In this trace we recorded 426MB being written to the drive and 7,235MB being read. In a reversal to the two prior traces the Mercury Extreme Pro came in third out of the other SandForce models, but still greatly excelled over the Intel X25-M.
Power Consumption
SandForce SSDs have one trait in common when it comes to power consumption… they draw less power during normal activity than any other models. This is most likely tied to the fact that they don’t need DDR flash memory as cache storage, removing one of the more inefficient components from the mix. In a desktop environment this might be worth glossing over, since a fraction of a watt here or there won’t make a huge impact, but on a new notebook or netbook, it could mean longer battery life. Compared to 7200RPM and 5400RPM 2.5” hard drives, the OWC draws less than a third of the power in most of our tests.
Compared to the other SandForce models we have reviewed the OWC Mercury Extreme Pro consistently came in at the top, drawing the least in each activity-based power test. In our idle and start-up tests the OWC SSD came in at second place, bested only by the Corsair Force F120.
OWC offers an industry-standard 3-year warranty on the Mercury Extreme Pro SSD. This is matched by all of the other major manufacturers including (but not limited to) OCZ, Intel, Corsair, and Western Digital. As an additional highlight, it’s worth noting that while the components of the SSD are imported, they’re all assembled in the US. OWC also is one of the few drive manufacturers of any kind who offers a 30-day return policy on most of their SSDs, the 120GB Mercury Extreme Pro is included in this guarantee. You can sometimes get a similar return policy from some vendors on other SSDs, but most are limited to replacement-only.
The 120GB OWC Mercury Extreme Pro proved to be very fast in our tests, consistently ranking at or near the top in our benchmarks. It excelled in our real world tests, ranking #1 out of the SandForce models in our HTPC and Productivity traces, but slipped to third in the Gaming trace. In power consumption it led the pack in all activity-based tests with the lowest power values, only being bested by the Corsair Force F120 in the idle power consumption test.

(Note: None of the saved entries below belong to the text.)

-- ==== Sys2Proof/Laws/Memory.lean ====
section
/-! SUPPORT. Frame memory: reading after writing, and the canonical form that every memory operation keeps. -/

namespace Sys2Proof.Machine

/-! ## Bytes -/

theorem Memory.wfFrom_cons {low a : Nat} {v : Byte} {rest : Memory} :
    Memory.wfFrom low ((a, v) :: rest) = true ↔ low ≤ a ∧ v ≠ Config.unlistedByte ∧ Memory.wfFrom (a + 1) rest = true := by
  simp [Memory.wfFrom, and_assoc]

theorem Memory.wfFrom_mono {low high : Nat} {m : Memory} (h : Memory.wfFrom high m = true) (hle : low ≤ high) :
    Memory.wfFrom low m = true := by
  cases m with
  | nil => rfl
  | cons c rest =>
    obtain ⟨b, w⟩ := c
    rw [Memory.wfFrom_cons] at *
    exact ⟨hle.trans h.1, h.2⟩

/-- An address below every listed cell reads as an unlisted byte. -/
theorem Memory.read_below {low : Nat} {m : Memory} (h : Memory.wfFrom low m = true) {a : Nat} (ha : a < low) :
    m.read a = Config.unlistedByte := by
  induction m generalizing low with
  | nil => rfl
  | cons c rest ih =>
    obtain ⟨b, w⟩ := c
    rw [Memory.wfFrom_cons] at h
    have hne : a ≠ b := by omega
    simp only [Memory.read, hne, if_false]
    exact ih h.2.2 (by omega)

/-- What each address reads as after a byte has been written. -/
theorem Memory.read_write {low : Nat} {m : Memory} (h : Memory.wfFrom low m = true) (a x : Nat) (v : Byte) :
    (m.write a v).read x = if x = a then v else m.read x := by
  induction m generalizing low with
  | nil =>
    by_cases hv : v = Config.unlistedByte
    · simp [Memory.write, hv, Memory.read]
    · simp [Memory.write, hv, Memory.read]
  | cons c rest ih =>
    obtain ⟨b, w⟩ := c
    rw [Memory.wfFrom_cons] at h
    simp only [Memory.write]
    by_cases hab : a < b
    · by_cases hv : v = Config.unlistedByte
      · simp only [hab, if_true, hv]
        by_cases hx : x = a
        · have hlow : Memory.wfFrom b ((b, w) :: rest) = true := Memory.wfFrom_cons.mpr ⟨le_refl b, h.2⟩
          rw [if_pos hx, hx, Memory.read_below hlow hab]
        · rw [if_neg hx]
      · simp only [hab, if_true, hv, if_false, Memory.read]
    · by_cases hab2 : a = b
      · subst hab2
        by_cases hv : v = Config.unlistedByte
        · simp only [lt_irrefl, if_false, if_true, hv, Memory.read]
          by_cases hx : x = a
          · rw [if_pos hx, hx, Memory.read_below h.2.2 (Nat.lt_succ_self a)]
          · simp [hx]
        · simp only [lt_irrefl, if_false, if_true, hv, Memory.read]
          by_cases hx : x = a <;> simp [hx]
      · simp only [hab, hab2, if_false, Memory.read, ih h.2.2]
        by_cases hx : x = b
        · have : ¬ b = a := fun e => hab2 e.symm
          simp [hx, this]
        · simp [hx]

/-- A write keeps the canonical form. -/
theorem Memory.wfFrom_write {low : Nat} {m : Memory} (h : Memory.wfFrom low m = true) {a : Nat} (ha : low ≤ a) (v : Byte) :
    Memory.wfFrom low (m.write a v) = true := by
  induction m generalizing low with
  | nil =>
    by_cases hv : v = Config.unlistedByte
    · simp [Memory.write, hv, Memory.wfFrom]
    · simp [Memory.write, hv, Memory.wfFrom, ha]
  | cons c rest ih =>
    obtain ⟨b, w⟩ := c
    rw [Memory.wfFrom_cons] at h
    simp only [Memory.write]
    split
    · rename_i hab
      split
      · exact Memory.wfFrom_cons.mpr h
      · rename_i hv
        exact Memory.wfFrom_cons.mpr ⟨ha, hv, Memory.wfFrom_cons.mpr ⟨hab, h.2⟩⟩
    · split
      · rename_i hab
        subst hab
        split
        · exact Memory.wfFrom_mono h.2.2 (by omega)
        · rename_i hv
          exact Memory.wfFrom_cons.mpr ⟨ha, hv, h.2.2⟩
      · exact Memory.wfFrom_cons.mpr ⟨h.1, h.2.1, ih h.2.2 (by omega)⟩

theorem Memory.wf_write {m : Memory} (h : m.wf = true) (a : Nat) (v : Byte) : (m.write a v).wf = true :=
  Memory.wfFrom_write h (Nat.zero_le a) v

/-! ## Words -/

theorem Memory.wf_writeWord {m : Memory} (h : m.wf = true) (w : Nat) (v : Word) : (m.writeWord w v).wf = true :=
  Memory.wf_write (Memory.wf_write (Memory.wf_write (Memory.wf_write h _ _) _ _) _ _) _ _

theorem Memory.wf_writeWords {m : Memory} (h : m.wf = true) (w : Nat) (vs : List Word) : (m.writeWords w vs).wf = true := by
  induction vs generalizing m w with
  | nil => exact h
  | cons v rest ih => exact ih (Memory.wf_writeWord h w v) (w + 1)

/-- The word at an address after a word has been written. -/
theorem Memory.readWord_writeWord {m : Memory} (h : m.wf = true) (w x : Nat) (v : Word) :
    (m.writeWord w v).readWord x = if x = w then v else m.readWord x := by
  have h1 := Memory.wf_write h (4 * w) (v.extractLsb' 24 8)
  have h2 := Memory.wf_write h1 (4 * w + 1) (v.extractLsb' 16 8)
  have h3 := Memory.wf_write h2 (4 * w + 2) (v.extractLsb' 8 8)
  unfold Memory.writeWord Memory.readWord
  simp only [Memory.read_write h3, Memory.read_write h2, Memory.read_write h1, Memory.read_write h]
  by_cases hx : x = w
  · subst hx
    have e1 : 4 * x ≠ 4 * x + 3 := by omega
    have e2 : 4 * x ≠ 4 * x + 2 := by omega
    have e3 : 4 * x ≠ 4 * x + 1 := by omega
    have e4 : 4 * x + 1 ≠ 4 * x + 3 := by omega
    have e5 : 4 * x + 1 ≠ 4 * x + 2 := by omega
    have e6 : 4 * x + 2 ≠ 4 * x + 3 := by omega
    simp only [e1, e2, e3, e4, e5, e6, if_true, if_false]
    apply BitVec.eq_of_getLsbD_eq
    intro i hi
    simp only [BitVec.getLsbD_append, BitVec.getLsbD_extractLsb']
    by_cases a1 : i < 8
    · simp [a1]
    · by_cases a2 : i - 8 < 8
      · simp [a1, a2]; congr 1; omega
      · by_cases a3 : i - 8 - 8 < 8
        · simp [a1, a2, a3]; congr 1; omega
        · simp [a1, a2, a3]
          have : i - 8 - 8 - 8 < 8 := by omega
          simp [this]
          congr 1
          omega
  · have n0 (i j : Nat) (hi : i < 4) (hj : j < 4) : 4 * x + i ≠ 4 * w + j := by omega
    have m0 (j : Nat) (hj : j < 4) : 4 * x ≠ 4 * w + j := by omega
    have k0 (i : Nat) (hi : i < 4) : 4 * x + i ≠ 4 * w := by omega
    have z : 4 * x ≠ 4 * w := by omega
    simp only [hx, n0, m0, k0, z, if_false, Nat.reduceLT]

/-- The words at each address after words have been written one after another. -/
theorem Memory.readWord_writeWords {m : Memory} (h : m.wf = true) (w x : Nat) (vs : List Word) :
    (m.writeWords w vs).readWord x = if w ≤ x then vs.getD (x - w) (m.readWord x) else m.readWord x := by
  induction vs generalizing m w with
  | nil => simp [Memory.writeWords]
  | cons v rest ih =>
    rw [Memory.writeWords, ih (Memory.wf_writeWord h w v), Memory.readWord_writeWord h]
    by_cases h1 : w + 1 ≤ x
    · have h2 : w ≤ x := by omega
      have h3 : ¬ x = w := by omega
      have h4 : x - w = (x - (w + 1)) + 1 := by omega
      simp only [h1, h2, h3, if_true, if_false, h4, List.getD_cons_succ]
    · by_cases h2 : x = w
      · subst h2; simp
      · have h3 : ¬ w ≤ x := by omega
        simp [h1, h2, h3]

/-! ## Bits in error -/

/-- The bits in error rise strictly. -/
abbrev Rising (bad : List Nat) : Prop := bad.Pairwise (· < ·)

theorem mem_toggleBadBit {bad : List Nat} {b x : Nat} (h : x ∈ toggleBadBit bad b) : x = b ∨ x ∈ bad := by
  induction bad with
  | nil => simpa [toggleBadBit] using h
  | cons c rest ih =>
    unfold toggleBadBit at h
    split at h
    · simpa using h
    · split at h
      · exact Or.inr (List.mem_cons_of_mem _ h)
      · rcases List.mem_cons.mp h with h | h
        · exact Or.inr (by simp [h])
        · rcases ih h with h | h
          · exact Or.inl h
          · exact Or.inr (List.mem_cons_of_mem _ h)

theorem rising_toggleBadBit {bad : List Nat} (h : Rising bad) (b : Nat) : Rising (toggleBadBit bad b) := by
  induction bad with
  | nil => simp [toggleBadBit]
  | cons c rest ih =>
    replace h := List.pairwise_cons.mp h
    unfold toggleBadBit
    split
    · rename_i hbc
      refine List.pairwise_cons.mpr ⟨?_, List.pairwise_cons.mpr h⟩
      intro x hx
      rcases List.mem_cons.mp hx with e | hx
      · omega
      · have := h.1 x hx; omega
    · split
      · exact h.2
      · refine List.pairwise_cons.mpr ⟨?_, ih h.2⟩
        intro x hx
        rcases mem_toggleBadBit hx with e | hx
        · omega
        · exact h.1 x hx

theorem rising_clearBadBits {bad : List Nat} (h : Rising bad) (k n : Nat) : Rising (clearBadBits bad k n) :=
  h.filter _

theorem rising_foldl_toggle {bad : List Nat} (h : Rising bad) (f : Nat → Nat) (bits : List Nat) :
    Rising (bits.foldl (fun acc b => toggleBadBit acc (f b)) bad) := by
  induction bits generalizing bad with
  | nil => exact h
  | cons b rest ih => exact ih (rising_toggleBadBit h (f b))

/-! ## Frame memory -/

/-- The canonical form of frame memory: its cells and its bits in error. -/
abbrev FrameMemory.canonical (m : FrameMemory) : Prop := m.cells.wf = true ∧ Rising m.badBits

theorem FrameMemory.canonical_store {m : FrameMemory} (h : m.canonical) (a : Nat) (vs : List Word) : (m.store a vs).canonical :=
  ⟨Memory.wf_writeWords h.1 _ _, rising_clearBadBits h.2 _ _⟩

theorem FrameMemory.store_blocks (m : FrameMemory) (a : Nat) (vs : List Word) : (m.store a vs).blocks = m.blocks := rfl

/-- A fold whose every step keeps a property keeps it. -/
theorem foldl_keeps {α β : Type} (inv : β → Prop) (f : β → α → β) (hf : ∀ b a, inv b → inv (f b a)) (l : List α) (b : β)
    (h : inv b) : inv (l.foldl f b) := by
  induction l generalizing b with
  | nil => exact h
  | cons a rest ih => exact ih (f b a) (hf b a h)

theorem FrameMemory.canonical_abandon {m : FrameMemory} (h : m.canonical) (draw a : Nat) (vs : List Word) :
    (m.abandon draw a vs).canonical := by
  unfold FrameMemory.abandon
  apply foldl_keeps FrameMemory.canonical
  · intro acc k hacc
    unfold FrameMemory.disturb
    dsimp only
    split
    · exact hacc
    · exact ⟨hacc.1, rising_foldl_toggle hacc.2 _ _⟩
  · apply foldl_keeps FrameMemory.canonical _ _ _ m h
    intro acc k hacc
    split
    · exact ⟨Memory.wf_writeWords hacc.1 _ _, rising_clearBadBits hacc.2 _ _⟩
    · exact hacc

theorem canonicalCells_wf (cells : List Host.Cell) : (canonicalCells cells).wf = true := by
  unfold canonicalCells
  apply foldl_keeps (fun m : Memory => m.wf = true)
  · intro m c h
    exact Memory.wf_write h _ _
  · rfl

theorem canonicalBits_rising (bits : List Nat) : Rising (canonicalBits bits) := by
  unfold canonicalBits
  apply foldl_keeps Rising
  · intro acc b h
    split
    · exact h
    · exact rising_toggleBadBit h b
  · exact List.Pairwise.nil

end Sys2Proof.Machine
end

Currently the OWC Mercury Extreme Pro sells for $179, $319, $629, and $1,599 for the 60GB, 120GB, 240GB, and 480GB models respectively.
  • Takes the top spot in 2 of our 3 real world benchmarks (among comparable drives)
  • Consumed very little power
  • 30-day return policy offers a nice safety net
  • Lagged other drives in the gaming test
  • Since distribution is limited to OWC’s site, you won’t see competitive pricing, sales or rebates very often
Bottom Line
The OWC Mercury Extreme Pro is easily the best SF-1200 SSD we’ve seen – taking podium positions in all of our benchmarks, and the top prize in many. While it is generally a little more expensive than other drives in its class, if you want performance and reliability, this is a fantastic offering.